El año pasado planeamos cuatro días de vacaciones en familia en La Cantera Jungle Lodge, un hotel de selva cercano a las Cataratas del Iguazú. Luego de dos horas de vuelo desde Buenos Aires, mi compañera de la vida, nuestros dos hijos (Simón, de seis años; y Manuel, de tres) y yo arribamos a destino: por primera vez, los cuatro presenciaríamos el exuberante espectáculo natural de las Cataratas.
Esos locos bajitos
Las jornadas siguientes transcurrieron en un marco de absoluto placer, con excursiones a las Cataratas (lados argentino y brasileño) e inmersiones de largas horas en esos invasivos verdes y rojos de la selva misionera. A cada itinerario le seguían los insistentes reclamos de los niños por volver rápido a La Cantera “antes de que se haga de noche así vamos a la pile”, culminando cada jornada con momentos de relajación mezclados con diversión en familia.

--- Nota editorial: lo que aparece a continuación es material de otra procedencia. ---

-- ==== Sys2Proof/Machine/MemoryPort.lean ====
section
/-! DEFINITION. The memory port's commands: presenting a transaction and the memory's answer (R113, R114, R116). -/

namespace Sys2Proof.Machine

/-- The memory queue after the memory has accepted its oldest transaction not yet accepted (R113). -/
def presentOldest : List Transaction → List Transaction
  | [] => []
  | t :: more => if t.presented then t :: presentOldest more else { t with presented := true } :: more

/-- PRESENT_TRANSACTION: transactions are presented in queue order (R113). -/
def execPresentTransaction (s : State) : Host.Outcome State Fault Refusal :=
  .next { s with memQueue := presentOldest s.memQueue }

/-- The suspect flag of a failing transaction's line set, where the line is LIVE at the answer (R20, R114). -/
def setSuspect (line : Option LineNo) (s : State) : State :=
  match line with
  | none => s
  | some i => if (s.line i).isLive then s.setLine i { s.line i with suspect := true } else s

/-- The MEMFAULT incident of a transaction whose origin is entry `e` of port `p` (R114). -/
def memfaultIncident (t : Transaction) (p : Port) (e : Entry) : Incident :=
  { line := t.line, port := some p, addr := some e.addr, detail := .memfault t.purpose }

/-- A memory fault, for a transaction that has an origin entry: MEMFAULT handed and suspect set (R114). -/
def memoryFault (t : Transaction) (p : Port) (e : Entry) (s : State) : State :=
  setSuspect t.line (hand .memoryPort (memfaultIncident t p e) s)

/-- The entry that issued a transaction, where it is still in its port's open list (R113). -/
def originEntry (s : State) (o : Origin) : Option Entry :=
  (s.intake o.port).openList.find? fun e => e.tag == o.tag

/-- The answer of a transaction with an origin: its entry READY with the status and, for a read, the data; by R114
where the status is ERROR (R113). -/
def answerOrigin (t : Transaction) (o : Origin) (status : Status) (data : Data) (s : State) : State :=
  match originEntry s o with
  | none => s
  | some e =>
    let s := answerEntry o.port e status data s
    match status with
    | .okay => s
    | .error => memoryFault t o.port e s

/-- MEMORY_ANSWER: the oldest transaction leaves the queue; the answer goes to its origin entry, or is discarded where
it has no origin; an answer on an empty queue is ignored (R113, R116). -/
def execMemoryAnswer (status : Status) (data : Data) (s : State) : Host.Outcome State Fault Refusal :=
  .next
    (match s.memQueue with
    | [] => s
    | t :: more =>
      let s := { s with memQueue := more }
      match t.origin with
      | none => s
      | some o => answerOrigin t o status data s)

end Sys2Proof.Machine
end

Pero lo realmente bravo aconteció la última noche. Regresamos de nuestro último paseo; mientras mi compañera tomaba un baño, yo me recosté a leer un libro. Nuestros hijos jugaban en la inmensa habitación contigua a la nuestra. En mi estado de amodorramiento, escuchaba pequeños ruidos –algo así como “pssss, psssss”–, seguidos de contagiosas risitas. Hoy supongo que entre uno y otro “pssss” pasaban alrededor de cinco minutos.
Al día siguiente, a la hora de hacer el check-out, el empleado de La Cantera a cargo del front-desk me pone en conocimiento de nuestros gastos en la habitación: la friolera de $ 500 sólo en bebidas sin alcohol extraídas del frigobar. “¡Pero si habremos tomado dos gaseosas, nomás!”, intenté defenderme, y enseguida observé cómo nuestros dos enanos se tentaban de risa y tapaban sus bocas con sus manitos.
–Simón, Manu, ¿fueron ustedes?
–Sí, papi –dijo Simón, y volvió a reír.
–Pero, ¿dónde pusieron las latitas y las botellas?
–Debajo de nuestra cama…
¿Los reprendemos o los llenamos de besos? Como siempre, con mi compañera optamos por lo segundo.